Книгочёт. Пособие по новейшей литературе с лирическими и саркастическими отступлениями
На этой земле сто миллионов раз кто-то не пощадил и не пожалел себя. Ни мужик, поймавший грудью смерть, да не одну, а сразу дюжину смертей… ни баба, вскормившая грудью жизнь, да не одну, а дюжину жизней…
И что, все эти люди до нас растратили себя для того, чтоб на белый свет появились мы?
Такие ранимые, такие милые, такие никому ничего не должные, на которых сошелся клином свет, и мы нежимся в этом свету, в сладостной лености, пропитавшей все наше существо…
Разве вы не знаете, что от налогов рождаются дети? Разве вы не в курсе, что налоги берут любые крепости и приращивают новые земли? Разве вам не сказали, что налоги приносят людям свободу?

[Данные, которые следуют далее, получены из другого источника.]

/-- The carrier fixed at the cut-off comes into force at the period start; `runs` is whether a stack runs from here on. -/
def carrierStart (o : Od) (runs : Bool) (d : Dev) : Dev :=
  let t := d.time
  if runs then
    let d1 := onTime (fun t => { t with
      carrier := t.next.map (Carrier.follow t.cas.declared d.clk.dt t.carrier), next := none, notes := [] }) d
    forEach t.notes (fun n => record o n.1 1 n.2) d1
  else
    let d1 := onTime (fun t => { t with carrier := none, next := none, notes := [], want := none, profileRun := 0xFF }) d
    match t.carrier.bind (·.profile) with
    | none => d1
    | some p => let (code, data) := profileEnded p.n (if p.done then 0 else 2) ((t.carrier.map (·.ramp)).getD 0); record o code 1 data d1

/-- Why a PROFILE_RUN of `n` is refused (R182, in the order of R35 step 9). -/
def profileRefusal (o : Od) (d : Dev) (n : Nat) : Option Nat :=
  match d.time.carrier with
  | none => some 0x04080000
  | some c =>
    let fa := match d.time.next with | some c' => c'.ramp | none => c.ramp
    if !d.stack.state.runs then some 0x04080000
    else if !d.time.cas.declared then some 0x04050000
    else if !profileLegal o n fa then some 0x04040000
    else none

/-- PROFILE_RUN written: a start, or the hold of 0xFF (R182). -/
def profileWrite (n : Option Nat) (d : Dev) : Dev :=
  onTime (fun t => { t with want := some n, profileRun := n.getD 0xFF }) d

/-- The profile that runs, its last period included, or starts in a frame already built. -/
def profileRunning (d : Dev) (n : Nat) : Bool :=
  let isN (c : Option Carrier) : Bool := match c.bind (·.profile) with | some p => p.n == n | none => false
  isN d.time.carrier || isN d.time.next

/-- Carrier counter as 32 bits (R177): 2^20 per CAS cycle. -/
def phaseOf (cycles : Rat) : Nat := (⌊cycles⌋.toNat * 2 ^ 20) % 2 ^ 32

/-- adv(f) of R288. -/
def phaseAdvance (o : Od) (f : Nat) : Nat := f * period o * 2 ^ 32 / 800000000000

/-- phi(k) of R288 for the frame of the period after the present one. -/
def phiNext (o : Od) (d : Dev) : Nat :=
  match d.time.carrier with
  | none => 0
  | some c =>
    if c.k = 0 then phaseAdvance o c.freq % 2 ^ 32
    else (phaseOf c.prevSample + phaseAdvance o c.prevFreq + phaseAdvance o c.freq) % 2 ^ 32

/-- CARRIER_PHASE (0x2410:04): the counter at the last apply instant. -/
def carrierPhase (d : Dev) : Nat :=
  match d.time.carrier with
  | none => 0
  | some c => phaseOf (c.countTo d.time.cas.declared d.clk.dt).sample

/-! ### Schedule (R175) -/

/-- The first whole µs of device time at or after `t`. -/
def wholeUs (t : Nat) : Nat := (t + 799) / 800 * 800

Когда нас спросят на Страшном суде, что мы сделали, чтоб прекратить мерзость в своей земле и оставить после себя сад, полный плодов и детей, мы можем гордо сказать в ответ: «Мы платили налоги!»
И Он расплачется и прижмет нас к груди. Так и будет.
Это истинно русский ответ – про налоги. На том стояла земля Русская и стоять будет вовек!
…В ленивых людях нет ничего хорошего – вот, собственно, все, что я хочу сказать.
Ленивым людям лень читать хорошие книги и лень писать их. Лень слушать хорошую музыку и тем более лень сочинять ее. Вообще лень различать хорошее и дурное.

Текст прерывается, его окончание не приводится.